WHAT TO WORK ON
When a line in the entries contains the word "PadId", copy that line in full.

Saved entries
┌────────
/-- Stage 1; a lead's container header first. A lead then passes the other sub-images on. -/
def headerEffect (slot : Fin 64) (fz : Fuse) : Dev → Dev :=
  withLoad slot fun l d =>
    let con := if l.hitch then containerFails l.count l.bytes l.data else []
    let own := con ++ headerFails (d.headerEnv fz l.pad l.imgBytes) l.img ++
      (if l.hitch then failAt (subHeaderOk d.hitchSize 0 (imJob l.img) l.img) 36 0x5009 else [])
    let d := if l.hitch && (lowest own).isNone then { d with hitch := some { jobId := imJob l.img } } else d
    (d.checked slot 1 (if con.isEmpty then lowest own else lowest con) fun l => { l with passed := 1 :: l.passed }).passOn slot

/-- LOAD_HEADER_CHECK (R298). -/
def execLoadHeaderCheck (slot : Fin 64) (st : State) : Host.Outcome State Fault Refusal :=
  onEvent st (loadEnabled slot fun _ => (1, 0)) (headerEffect slot)

/-- Stage 2. -/
def tableEffect (slot : Fin 64) (_ : Fuse) : Dev → Dev :=
  withLoad slot fun l d =>
    d.checked slot 2 (if tableOk l.img then none else some (256, 0x5003)) fun l => { l with passed := 2 :: l.passed }

/-- SECTION_TABLE_CHECK (R298). -/
def execSectionTableCheck (slot : Fin 64) (st : State) : Host.Outcome State Fault Refusal :=
  onEvent st (loadEnabled slot fun _ => (2, 256)) (tableEffect slot)

/-- Stage 3. -/
def wrappedKeyEffect (slot : Fin 64) (fz : Fuse) : Dev → Dev :=
  withLoad slot fun l d =>
    let f := lowest (keyFails fz l.img)
    d.checked slot 3 f fun l => { l with passed := 3 :: l.passed, imageKey := if f.isNone then imKey fz l.img else none }

/-- WRAPPED_KEY_CHECK (R298). -/
def execWrappedKeyCheck (slot : Fin 64) (st : State) : Host.Outcome State Fault Refusal :=
  onEvent st (loadEnabled slot fun l => (3, keyOff l.img)) (wrappedKeyEffect slot)

/-- Stage 4, and the SVN check of stage 1, which names the signer. -/
def signatureEffect (slot : Fin 64) (fz : Fuse) : Dev → Dev :=
  withLoad slot fun l d =>
    let d := if d.svnLow fz l.img then d.modLoad slot fun l => l.fail 1 32 0x5008 else d
    d.checked slot 4 (lowest (d.sigFails fz l.img)) fun l => { l with passed := 4 :: l.passed }

/-- SIGNATURE_CHECK (R298). -/
def execSignatureCheck (slot : Fin 64) (st : State) : Host.Outcome State Fault Refusal :=
  onEvent st (loadEnabled slot fun _ => (1, 32)) (signatureEffect slot)

/-! ### Stages 5 to 7 -/

/-- The configuration port of a tile stages into its shadow bank, and the scrubber's access moves on from its cycle (R301, R309). -/
def Dev.stageBank (d : Dev) (s : SiteId) (f : Bank → Bank) : Dev :=
  d.modTile s fun t => { t with banks := vmodN t.banks (1 - t.ctl.activeIdx) f, portAt := some d.now }

/-- Stage 5 for one body: staged into the shadow bank of its tile. -/
def bodyEffect (slot : Fin 64) (sec : Nat) (_ : Fuse) : Dev → Dev :=
  withLoad slot fun l d =>
    let s := secOf l.img sec
    match bodyCheckOf l.img l.imageKey sec with
    | .error c => d.checked slot 5 (some (s.off, c)) fun l => { l with bodies := setKey sec [] l.bodies }
    | .ok b =>
      let d := match d.tileSite l.pad s.tile with
        | some site => if s.kind < 0x10 then d.stageBank site fun x => x.put s.kind s.idx b else d
        | none => d
      d.checked slot 5 none fun l => { l with bodies := setKey sec b l.bodies }

/-- BODY_CHECK (R298). -/
def execBodyCheck (slot : Fin 64) (sec : Nat) (st : State) : Host.Outcome State Fault Refusal :=
  onEvent st (loadEnabled slot fun l => (5, if sec < imSections l.img then (secOf l.img sec).off else 0)) (bodyEffect slot sec)

/-- The paddock has a striped space (R195). -/
def Dev.padStriped (d : Dev) (k : PadId) : Bool :=
  match (d.pad k).bind fun p => p.sites.head? with
  | some s => bvFld (d.tile s).ctl.stripeCfg 0 6 != 0
  | none => false

/-- Stage 6 for one tile; its bank then holds rank and tag. -/
def tileCheckEffect (slot : Fin 64) (n : Nat) (_ : Fuse) : Dev → Dev :=
  withLoad slot fun l d =>
    let b := imBank l.img l.bodies n
    let d := match d.tileSite l.pad n with
      | some site => d.stageBank site fun _ => b
      | none => d
    d.checked slot 6 (if b.tileOk (d.padStriped l.pad) then none else some (n, 0x5003)) fun l => { l with tiles := insertNat n l.tiles }

/-- TILE_CHECK (R298). -/
def execTileCheck (slot : Fin 64) (tile : Nat) (st : State) : Host.Outcome State Fault Refusal :=
  onEvent st (loadEnabled slot fun _ => (6, tile)) (tileCheckEffect slot tile)

/-- A site can carry pass-through for a paddock (R300). -/
def Dev.passSite (d : Dev) (k : PadId) (s : SiteId) : Bool :=
  (d.kinds[s] == .darkRemount || d.kinds[s] == .retired) && ((d.pad k).map fun p => p.pass.contains s).getD false

/-- The pass sites of an image on a paddock, or the code of stage 7's failure. -/
def Dev.imageFits (d : Dev) (k : PadId) (img : Bytes) (bodies : List (Nat × Bytes)) : Except Nat (List (SiteId × Nat)) :=
  let geo := (lookupNat 0 bodies).getD []
  let n := imTiles img
  let sites := (List.range n).filterMap fun i => d.tileSite k i
  match placement geo n sites (d.passSite k) with
  | none => .error 0x5007
  | some pass => if acrossOk ((List.range n).map (imBank img bodies)) sites pass then .ok pass else .error 0x5003
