/-- WIN_READ (R402): answered by WIN_DATA, over the mesh (R329). -/
def winReadEffect (m : ModId) (h : HostHdr) (fz : Fuse) (d : Dev) : Dev :=
  d.byType h fun d => d.receive m h 0 1 (d.windowBad m h) fun d =>
    let data := d.windowRead fz h.addr.toNat h.len.toNat
    (((d.windowClear h.addr.toNat h.len.toNat).windowTrip m 0 h.len.toNat).say m (.winData m h.tag h.addr data), true)

/-- WIN_READ (R402). -/
def execWinRead (m : ModId) (h : HostHdr) (st : State) : Host.Outcome State Fault Refusal :=
  onEvent st (takes m h 0x01) (winReadEffect m h)

/-! ### Mailboxes (R407, R408) -/

def Dev.mb (d : Dev) (n : MbId) : Mailbox := d.mbs[n]
def Dev.modMb (d : Dev) (n : MbId) (f : Mailbox → Mailbox) : Dev := { d with mbs := vmod d.mbs n f }

/-- The command in a carrier becomes PENDING. -/
def Mailbox.submit (b : Mailbox) (cmd : Bytes) : Mailbox :=
  { b with state := .pending, cmd := cmd, rsp := [], op := BitVec.ofNat 16 (fieldAt cmd 0 2), seq := BitVec.ofNat 16 (fieldAt cmd 2 2) }

/-- A response is released. -/
def Mailbox.release (b : Mailbox) : Mailbox := { b with state := .empty, rsp := [], ackOp := b.op, ackSeq := b.seq }

/-- A write of RING = 1. -/
def Dev.ringDoorbell (d : Dev) (n : MbId) : Dev :=
  d.modMb n fun b =>
    if b.state == .empty && d.mailboxReady then b.submit (b.cmdBuf.readN 0 4096) else { b with refused := b.refused.inc d.now }

/-- A write of HOST_MB_ACK. -/
def Dev.ackMailbox (d : Dev) (n : MbId) (seq : BitVec 16) : Dev :=
  d.modMb n fun b => if b.state == .ready && b.seq == seq then b.release else { b with refused := b.refused.inc d.now }

/-- A write of HOST_EV_CONS (R413): outside PROD − RECORDS to PROD it is ignored and counted. -/
def Dev.consumed (d : Dev) (n : MbId) (v : Word) : Dev :=
  if (d.rings[n].prod - v).toNat ≤ d.rings[n].records then { d with rings := vmod d.rings n fun r => { r with cons := v } }
  else d.modMb n fun b => { b with refused := b.refused.inc d.now }

/-- The window module carries host messages. -/
def windowUp (d : Dev) : Bool := d.running && (d.module d.windowMod).trained

/-- MAILBOX_DOORBELL (R407). -/
def execMailboxDoorbell (n : MbId) (st : State) : Host.Outcome State Fault Refusal :=
  onEvent st windowUp fun _ d => d.ringDoorbell n

/-- MAILBOX_ACK (R408). -/
def execMailboxAck (n : MbId) (seq : BitVec 16) (st : State) : Host.Outcome State Fault Refusal :=
  onEvent st windowUp fun _ d => d.ackMailbox n seq

/-- EVENT_CONSUME (R413). -/
def execEventConsume (n : MbId) (value : Word) (st : State) : Host.Outcome State Fault Refusal :=
  onEvent st windowUp fun _ d => d.consumed n value

/-- A 32-bit write to a register of the window; RO and unassigned offsets are unaffected (R5, R402). -/
def Dev.windowWord (d : Dev) (a : Nat) (v : Word) : Dev :=
  match finOf 17 (a % 4096 / 64) with
  | none => d
  | some n =>
    if a / 4096 == 2 then
      if a % 64 == 0 then (if v.getLsbD 0 then d.ringDoorbell n else d)
      else if a % 64 == 4 then d.ackMailbox n (v.setWidth 16)
      else if a % 64 == 0xC then d.modMb n fun b => { b with cfg := v &&& 3#32 }
      else d
    else if a / 4096 == 3 && a % 64 == 0x1C then d.consumed n v
    else d

/-- A write of the window. -/
def Dev.windowWrite (d : Dev) (a : Nat) (data : Bytes) : Dev :=
  match bufferOf a with
  | some (n, false) => d.modMb n fun b => { b with cmdBuf := b.cmdBuf.writeN (a % 4096) data }
  | some (_, true) => d
  | none => (List.range (data.length / 4)).foldl (fun d i =>
      d.windowWord (a + 4 * i) (BitVec.ofNat 32 (fieldAt data (4 * i) 4))) d

/-- WIN_WRITE (R402). -/
def winWriteEffect (m : ModId) (h : HostHdr) (data : Bytes) (_ : Fuse) (d : Dev) : Dev :=
  d.byType h fun d => d.receive m h (1 + ceilDiv h.len.toNat 16) 0 (d.windowBad m h || data.length != h.len.toNat) fun d =>
    ((d.windowWrite h.addr.toNat data).windowTrip m data.length 0, true)

/-- WIN_WRITE (R402). -/
def execWinWrite (m : ModId) (h : HostHdr) (data : Bytes) (st : State) : Host.Outcome State Fault Refusal :=
  onEvent st (takes m h 0x02) (winWriteEffect m h data)

/-! ### Event rings (R410, R412 to R414) -/

/-- Records that the ring has room for. -/
def Ring.room (r : Ring) : Nat := r.records - (r.prod - r.cons).toNat

/-- EVENT_LOST (R411, R414), from source KIND 0. -/
def Ring.lostRec (r : Ring) (time : BitVec 64) : EventRec :=
  { kind := 0, index := 0, seq := r.seqOf 0 0, time := time, typ := 2#16, payload := padTo 16 (leBytes 4 r.lostPending) }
└────────
RESULT BELOW
def Dev.padStriped (d : Dev) (k : PadId) : Bool :=
def Dev.passSite (d : Dev) (k : PadId) (s : SiteId) : Bool :=
def Dev.imageFits (d : Dev) (k : PadId) (img : Bytes) (bodies : List (Nat × Bytes)) : Except Nat (List (SiteId × Nat)) :=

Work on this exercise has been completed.